The actual normalization is performed by the libraries engine, which parses log lines, based on the samples, into fields. This creates an in-memory representation of the event, which can than be processed by the driving application or be written to some other media or the network.

Liblognorm will come with a small toll called “the normalizer”. It is a minimal library user: it loads a sample database and reads log lines from standard input, creates the event in-memory representation and then writes this representation to standard output in a standardized format.
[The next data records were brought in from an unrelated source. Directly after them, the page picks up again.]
/-- The place of every field of STATUS (10_state.md R54). -/
theorem statusWord_toNat (s : State) : (statusWord s).toNat =
    s.busy.toNat + 2 * s.sess.code.toNat + 16 * s.tv.toNat + 32 * s.err.code.toNat +
      256 * s.authOk.toNat + 512 * s.ovr.toNat + 1024 * s.debugMulh.toNat := by
  have hreserved : (0 : BitVec 21).toNat = 0 := rfl
  simp only [statusWord, toNat_append_eq_add, BitVec.toNat_ofBool, hreserved]
  omega

/-- Settles O9: the fields are the summands of the appended word, and a write of bit 9 masks OVR alone. -/
theorem statusFieldsAndWrite : Obligations.StatusFieldsAndWrite := by
  refine ⟨statusWord_toNat, fun s v => ?_, fun s t h => ?_⟩
  · have hclear : (s.ovr && !v.getLsbD 9) = if v.getLsbD 9 then false else s.ovr := by
      cases v.getLsbD 9 <;> simp
    rw [← hclear]; rfl
  · obtain rfl := Host.Outcome.next.inj h
    show statusWord (resetBlock s) = _
    cases hm : s.debugMulh <;> simp [statusWord, hm, SessState.code, ErrCode.code]

/-! ### The table -/

/-- H, M and TV are the same in both states. -/
def SameTable (s t : State) : Prop := t.h = s.h ∧ t.m = s.m ∧ t.tv = s.tv

theorem commandEffect_sameTable {i : Instr} (s : State) (hg : i ≠ .genh) (hl : i ≠ .loadh) :
    SameTable s (commandEffect i s) := by
  cases i with
  | genh => exact absurd rfl hg
  | loadh => exact absurd rfl hl
  | ivblk => exact ⟨beginIv_h s, beginIv_m s, beginIv_tv s⟩
  | _ => exact ⟨rfl, rfl, rfl⟩

/-- Only GENH and LOADH write the table. -/
theorem exec_sameTable {i : Instr} {s t : State} (h : exec i s = .next t) (hg : i ≠ .genh) (hl : i ≠ .loadh) :
    SameTable s t := by
  obtain ⟨hh, hm, htv⟩ := commandEffect_sameTable s hg hl
  exact ⟨exec_keeps_of_effect State.h (fun _ _ => rfl) hh h, exec_keeps_of_effect State.m (fun _ _ => rfl) hm h,
    exec_keeps_of_effect State.tv (fun _ _ => rfl) htv h⟩

/-- No command clears TV. -/
theorem exec_keeps_tv {i : Instr} {s t : State} (h : exec i s = .next t) (htv : s.tv = true) : t.tv = true := by
  by_cases hg : i = .genh
  · subst hg; obtain rfl := Host.Outcome.next.inj h; rfl
  by_cases hl : i = .loadh
  · subst hl; obtain rfl := Host.Outcome.next.inj h; rfl
  obtain ⟨-, -, heq⟩ := exec_sameTable h hg hl
  exact heq.trans htv

theorem hostWrite_sameTable (w : Width) (off : BitVec 8) (v : Word) (s : State) :
    SameTable s (hostWrite w off v s) := by
  obtain ⟨-, -, hw⟩ | ⟨-, -, hw⟩ | ⟨d, r, hw⟩ := hostWrite_cases w off v s
  · obtain ⟨-, hc⟩ | ⟨-, hc⟩ := writeCmd_cases v s <;> rw [hw, hc] <;> exact ⟨rfl, rfl, rfl⟩
  · rw [hw]; exact ⟨rfl, rfl, rfl⟩
  · rw [hw]; exact ⟨rfl, rfl, rfl⟩

/-- Every event but Reset and the block's turn keeps the table. -/
theorem perform_sameTable {e : HostEvent} {s t : State} (h : perform e s = .next t) (hr : e ≠ .reset)
    (hb : e ≠ .blockTurn) : SameTable s t := by
  cases e with
  | read w off =>
    obtain ⟨r, hr⟩ := hostRead_reply w off s
    obtain rfl := Host.Outcome.next.inj h
    rw [hr]; exact ⟨rfl, rfl, rfl⟩
  | write w off v => obtain rfl := Host.Outcome.next.inj h; exact hostWrite_sameTable w off v s
  | blockTurn => exact absurd rfl hb
  | reset => exact absurd rfl hr
  | bindKey => obtain rfl := Host.Outcome.next.inj h; exact ⟨rfl, rfl, rfl⟩

/-- The block's turn keeps a valid table valid, and keeps the whole table unless it completes GENH or LOADH. -/
theorem blockTurn_table {s t : State} (h : perform .blockTurn s = .next t) :
    (SameTable s t ∨ s.busy = true ∧
      (decode s.debugMulh s.pend = .ok .genh ∨ decode s.debugMulh s.pend = .ok .loadh)) ∧
    (s.tv = true → t.tv = true) := by
  obtain ⟨hb, hc⟩ | rfl := blockTurn_cases h
  · obtain ⟨i, u, hd, hx, rfl⟩ | ⟨e, -, rfl⟩ := complete_cases hc
    · refine ⟨?_, fun htv => exec_keeps_tv (t := u) hx htv⟩
      by_cases hg : i = .genh
      · exact .inr ⟨hb, .inl (hg ▸ hd)⟩
      by_cases hl : i = .loadh
      · exact .inr ⟨hb, .inr (hl ▸ hd)⟩
      exact .inl (exec_sameTable (t := u) hx hg hl)
    · exact ⟨.inl ⟨rfl, rfl, rfl⟩, id⟩
  · exact ⟨.inl ⟨rfl, rfl, rfl⟩, id⟩

/-- Settles O44: of the events other than Reset only a completion can write the table, and only that of GENH or LOADH. -/
theorem onlyTableCommandsWriteTheTable : Obligations.OnlyTableCommandsWriteTheTable := by
  intro e s t h
  by_cases hr : e = .reset
  · exact ⟨fun _ => .inl hr, fun _ _ => hr⟩
  by_cases hb : e = .blockTurn
  · subst hb
    obtain ⟨hsame, htv⟩ := blockTurn_table h
    exact ⟨fun hne => .inr ⟨rfl, hsame.resolve_left hne⟩,
      fun h1 h0 => absurd ((htv h1).symm.trans h0) nofun⟩
  · obtain ⟨hh, hm, htv⟩ := perform_sameTable h hr hb
    exact ⟨fun hne => absurd ⟨hh, hm, htv⟩ hne, fun h1 h0 => absurd (h1.symm.trans (htv.symm.trans h0)) nofun⟩

/-! ### AUTH_OK -/

/-- The differences collected are 0 exactly where every byte agrees. -/
theorem foldl_diffStep_eq_zero (a b : Block) (l : List Nat) (d : Byte) :
    l.foldl (diffStep a b) d = 0 ↔ d = 0 ∧ ∀ j ∈ l, byteAt a j = byteAt b j := by
  induction l generalizing d with
  | nil => simp
  | cons j l ih =>
    rw [List.foldl_cons, ih]
    simp [diffStep, BitVec.or_eq_zero_iff, BitVec.xor_eq_zero_iff, and_assoc]

/-- The comparison of CHECK accepts exactly where the first `n` bytes are the same string. -/
theorem tagDiff_eq_zero_iff_bytesOf (n : Nat) (a b : Block) : tagDiff n a b = 0 ↔ bytesOf n a = bytesOf n b := by
  rw [tagDiff, foldl_diffStep_eq_zero, bytesOf, bytesOf, List.map_inj_left]
  simp

theorem fullTag_eq_sessionTag (s : State) : fullTag s = SessionTag s := by
  unfold fullTag SessionTag SessionHash tagHash
  split
  · next hk => rw [foldNow_settled _ _ hk, fold]
  · next hk => rw [foldNow_unsettled _ _ hk]

theorem tagMatches_iff (n : Nat) (s : State) :
    tagMatches n s = true ↔ bytesOf n (SessionTag s) = bytesOf n s.opnd := by
  rw [tagMatches, beq_iff_eq, tagDiff_eq_zero_iff_bytesOf, fullTag_eq_sessionTag]

/-- Every event but the block's turn sets no AUTH_OK. -/
theorem perform_authOk {e : HostEvent} {s t : State} (h : perform e s = .next t) (hb : e ≠ .blockTurn)
    (ht : t.authOk = true) : s.authOk = true := by
  cases e with
  | read w off =>
    obtain ⟨r, hr⟩ := hostRead_reply w off s
    obtain rfl := Host.Outcome.next.inj h
    rwa [hr] at ht
  | write w off v =>
    obtain rfl := Host.Outcome.next.inj h
    obtain ⟨-, -, hw⟩ | ⟨-, -, hw⟩ | ⟨d, r, hw⟩ := hostWrite_cases w off v s
    · obtain ⟨-, hc⟩ | ⟨-, hc⟩ := writeCmd_cases v s
      · rwa [hw, hc] at ht
      · rw [hw, hc] at ht; cases ht
    · rwa [hw] at ht
    · rwa [hw] at ht
  | blockTurn => exact absurd rfl hb
  | reset => obtain rfl := Host.Outcome.next.inj h; cases ht
  | bindKey => obtain rfl := Host.Outcome.next.inj h; exact ht

/-- A completion that sets AUTH_OK is that of a CHECK whose checks pass and whose tags match. -/
theorem complete_sets_authOk {s t : State} (h : complete s = .next t) (hs : s.authOk = false)
    (ht : t.authOk = true) : ∃ n, decode s.debugMulh s.pend = .ok (.check n) ∧
      verdictTag n s = .perform ∧ tagMatches n s = true := by
  obtain ⟨i, u, hd, hx, rfl⟩ | ⟨e, -, rfl⟩ := complete_cases h
  · obtain heq | ⟨n, rfl, hv, rfl⟩ := exec_authOk_cases hx
    · exact absurd (hs.symm.trans (heq.symm.trans ht)) nofun
    · exact ⟨n, hd, hv, by simpa [effectCheck, hs] using ht⟩
  · exact absurd (hs.symm.trans ht) nofun

/-- The completion of a CHECK whose checks pass. -/
theorem complete_check {s : State} {n : Nat} (hd : decode s.debugMulh s.pend = .ok (.check n))
    (hv : verdictTag n s = .perform) : complete s = .next (retire (effectCheck n s)) := by
  rw [complete_of_decode hd, exec_eq_carryOut, commandVerdict, hv]
  rfl

/-- Settles O45: only a completion can set AUTH_OK, only that of CHECK does, and its comparison is that of the byte
strings. -/
theorem authOkOnlyAfterAMatchingCheck : Obligations.AuthOkOnlyAfterAMatchingCheck := by
  refine ⟨fun e s t h hs ht => ?_, fun s n hb hd hs h4 h16 hm => ?_, fun s t w hb h => ?_, rfl⟩
  · by_cases hb : e = .blockTurn
    · subst hb
      obtain ⟨hbusy, hc⟩ | rfl := blockTurn_cases h
      · obtain ⟨n, hd, hv, hm⟩ := complete_sets_authOk hc hs ht
        obtain ⟨hsess, h4, h16⟩ := verdictTag_perform.mp hv
        exact ⟨rfl, hbusy, n, hd, hsess, h4, h16, (tagMatches_iff n s).mp hm⟩
      · exact absurd (hs.symm.trans ht) nofun
    · exact absurd (hs.symm.trans (perform_authOk h hb ht)) nofun
  · refine ⟨_, (perform_blockTurn_busy hb).trans (complete_check hd (verdictTag_perform.mpr ⟨hs, h4, h16⟩)), ?_⟩
    simp [effectCheck, (tagMatches_iff n s).mpr hm]
  · obtain rfl := Host.Outcome.next.inj h
    rw [hostWrite_cmd, reply_authOk, writeCmd, hb]
    rfl

/-! ### CIV -/

theorem verdictIvblk_ne_noop (s : State) : verdictIvblk s ≠ .noop := by
  unfold verdictIvblk; split_ifs <;> nofun

theorem verdictStart_ne_noop (n : Nat) (s : State) : verdictStart n s ≠ .noop := by
  unfold verdictStart; split_ifs <;> nofun

/-- Only a data command of length 0 is a no-op. -/
theorem verdictData_noop {d : DMode} {n : Nat} {s : State} (h : verdictData d n s = .noop) : n = 0 := by
  unfold verdictData at h; split_ifs at h; assumption

/-- A command is performed, or it keeps CIV and, unless it is a no-op, reports an error. -/
theorem exec_civ_cases {i : Instr} {s t : State} (h : exec i s = .next t) :
    (commandVerdict i s = .perform ∧ t = commandEffect i s) ∨
      (t.civ = s.civ ∧ (t.err = .ok → commandVerdict i s = .noop)) := by
  obtain ⟨e, hv, rfl⟩ | ⟨-, rfl⟩ | ⟨hv, rfl⟩ | hp := exec_cases h
  · refine .inr ⟨rfl, fun he => ?_⟩
    obtain rfl : e = .ok := he
    simpa using refuse_code hv
  · exact .inr ⟨rfl, nofun⟩
  · exact .inr ⟨rfl, fun _ => hv⟩
  · exact .inl hp

/-- The upper 96 bits are the IV's (41_ghash.md R174). -/
theorem inc32_upper (v : Block) : (inc32 v).extractLsb' 32 96 = v.extractLsb' 32 96 :=
  BitVec.extractLsb'_append_eq_left

/-- ENC and DEC, by their verdict and effect. -/
theorem exec_civ_of_ctr {i : Instr} {d : DMode} {n : Nat} {s t : State} (h : exec i s = .next t)
    (hverdict : commandVerdict i s = verdictData d n s) (hciv : (commandEffect i s).civ = inc32 s.civ)
    (herr : (commandEffect i s).err = .ok) :
    t.civ = if t.err = .ok ∧ n ≠ 0 then inc32 s.civ else s.civ := by
  obtain ⟨hv, rfl⟩ | ⟨hkeep, hok⟩ := exec_civ_cases h
  · obtain ⟨-, -, -, -, hn, -⟩ := verdictData_perform.mp (hverdict.symm.trans hv)
    rw [if_pos ⟨herr, hn⟩, hciv]
  · rw [if_neg fun ⟨he, hn⟩ => hn (verdictData_noop (hverdict.symm.trans (hok he))), hkeep]

theorem exec_ivblk_civ {s t : State} (h : exec .ivblk s = .next t) :
    t.civ = if t.err = .ok ∧ s.sess ≠ .ivload then 0 else s.civ := by
  obtain ⟨-, rfl⟩ | ⟨hkeep, hok⟩ := exec_civ_cases h
  · have herr : (effectIvblk s).err = .ok := rfl
    show (beginIv s).civ = if (effectIvblk s).err = .ok ∧ s.sess ≠ .ivload then 0 else s.civ
    by_cases hs : s.sess = .ivload <;> simp [herr, hs]
  · rw [if_neg fun ⟨he, _⟩ => verdictIvblk_ne_noop s (hok he), hkeep]

theorem exec_start_civ {n : Nat} {s t : State} (h : exec (.start n) s = .next t) :
    t.civ = if t.err = .ok then startJ0 n s else s.civ := by
  obtain ⟨-, rfl⟩ | ⟨hkeep, hok⟩ := exec_civ_cases h
  · rfl
  · rw [if_neg fun he => verdictStart_ne_noop n s (hok he), hkeep]

/-- A command other than START that leaves a session open has kept CIV or advanced it once. -/
theorem exec_civ_in_session {i : Instr} {s t : State} (h : exec i s = .next t) (hi : ∀ n, i ≠ .start n)
    (ht : t.sess = .started) : t.civ = s.civ ∨ t.civ = inc32 s.civ := by
  obtain ⟨-, rfl⟩ | ⟨hkeep, -⟩ := exec_civ_cases h
  · cases i with
    | genh => cases ht
    | loadh => cases ht
    | ivblk => cases ht
    | start n => exact absurd rfl (hi n)
    | enc n => exact .inr rfl
    | dec n => exact .inr rfl
    | _ => exact .inl rfl
  · exact .inl hkeep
So far, it supports formats as they are expected for the upcoming CEE standard.

The result of a normalizer run on my test input file based on the provided sample base can be seen here. The output is actually a bit more verbose than described above, because it lists the to-be-normalized line as well. If you look at the properties I extracted, you’ll probably notice that some do not make too much sense (maybe…). Also, a classification of the message is missing. Don’t care about these aspects right now: it’s a proof of concept and these things will be addressed by future development (the classification, for example, will be based on CEE taxonomy via tags).

I hope I was able to convey some of the power that is available with liblognorm. Of course, a “little bit” of more work and time will be required to get it production-ready. Unfortunately, I will be unavailable for larger parts of the next two weeks (other work now pressing plus a long-awaited seminar ;)), but I will try to get liblognorm as quickly as possible into the best shape possible. In the meantime, if you like, feel free to have a look at its code or play with it. All of what I wrote can actually be done with the versions available in git.